Commentary: Abolish draft registration – don’t expand it to include women
“If you’re looking for a way to promote equal opportunities for women, draft registration is the wrong approach.” (John Moore | Getty Images)
Plans to mandate Selective Service registration for women were dropped in last-minute negotiations over the National Defense Authorization Act, which passed Congress on Dec. 15. But they will no doubt return. So will proposals to end mandatory registration for men. The latter is a better step toward gender equality.
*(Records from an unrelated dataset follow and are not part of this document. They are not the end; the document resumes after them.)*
/-- LATCH_CLOSED_AT_SSQ (R52): the slot's oldest latch change on its way, if it is to CLOSED, reaches SSQ. -/
def execLatchClosedAtSsq (i : Slot) (s : State) : Host.Outcome State Fault Refusal :=
  match (s.mailOf i).latchToSsq with
  | ⟨true, _, _⟩ :: rest => .next ((s.setMail i ((s.mailOf i).takeLatch rest)).serveLatchClosed i)
  | _ => .next s

/-- SPIN_DOWN_EXPIRY (R73): the slot's oldest report, if it is a spin-down expiry, reaches SSQ. -/
def execSpinDownExpiry (i : Slot) (s : State) : Host.Outcome State Fault Refusal :=
  match (s.mailOf i).reports.head? with
  | some .spunDown => .next ((s.dropReport i).serveSpunDown i)
  | _ => .next s

/-- OVERTEMP_EVENT (R69): an overtemperature event on its way for the slot reaches SSQ. -/
def execOvertempEvent (i : Slot) (s : State) : Host.Outcome State Fault Refusal :=
  if (s.mailOf i).overtemps = 0 then .next s
  else .next ((s.setMail i { s.mailOf i with overtemps := (s.mailOf i).overtemps - 1 }).serveOvertemp i)

end Sys2Proof.Machine
end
Although military conscription ended in 1973 and the Defense Department appears to have absolutely no interest in restoring the draft, the federal government has required since 1980 that all men submit their names and contact info to a massive data base. Failure to do so within 30 days of a man’s 18th birthday makes him potentially subject to five years of imprisonment or a fine of $250,000 or both. So does failure to notify Selective Service of an address change, something that is frequent among the 18- to 26-year-old set that would be subject to the draft should it be revived.
No one has been prosecuted under the Selective Service Act for decades, but Congress and many state governments have adopted additional sanctions to coerce young men to register. For example, male applicants for federal job training and jobs in federal executive branch agencies must prove that they have registered or that they are exempt, according to the Center on Conscience and War. Many states have adopted similar measures, including requirements that men be registered before receiving a driver’s license. In New Hampshire, male non-registrants are barred from state jobs and admission to state-funded institutions of higher education.
The draft itself ended in 1973 due to the unpopularity of the U.S. war in Vietnam. Registration ended in 1975. But President Jimmy Carter brought it back in 1980 out of a desire to look tough following the Soviet invasion of Afghanistan. Since then, young men have been required to sign up and the Pentagon maintains a network of draft boards – one for each county – ready to spring into action should conscription be renewed.
Maintenance of the system cost the taxpayers $27.9 million this year, enough to provide pre-school for 4,213 children at $6,622 each, which the Private School Review says is the average pre-school tuition in New Hampshire.
If you’re looking for an example of wasteful government spending, you need look no further than the Selective Service System. As Bernard Rostker, director of the Selective Service System from 1979-1981 testified to the National Commission on Military, National, and Public Service in 2019, “The current system of registration is ineffective and frankly less than useless.”
If you’re looking for a way to promote equal opportunities for women, draft registration is the wrong approach. As Tori Bateman of the American Friends Service Committee says, “This is not feminism; it simply expands an unjust system to more people.”
“Selective Service registration for males is a pillar of the U.S war culture and economy,” adds Bow resident Mary Lee Sargent, a longtime feminist peace activist and teacher of American history. “Expanding this system to include women is the opposite of what feminists should support; it strengthens a system and values that must be abolished, not expanded.”
Instead of expanding the Selective Service System, Congress should end it once and for all. Fortunately, Sens. Ron Wyden, D-Ore., and Rand Paul, R-Ky., and U.S. Reps. Peter DeFazio, D-Ore., and Rodney Davis, R-Ill., have sponsored legislation to end the Selective Service System entirely. That is the best path to equality.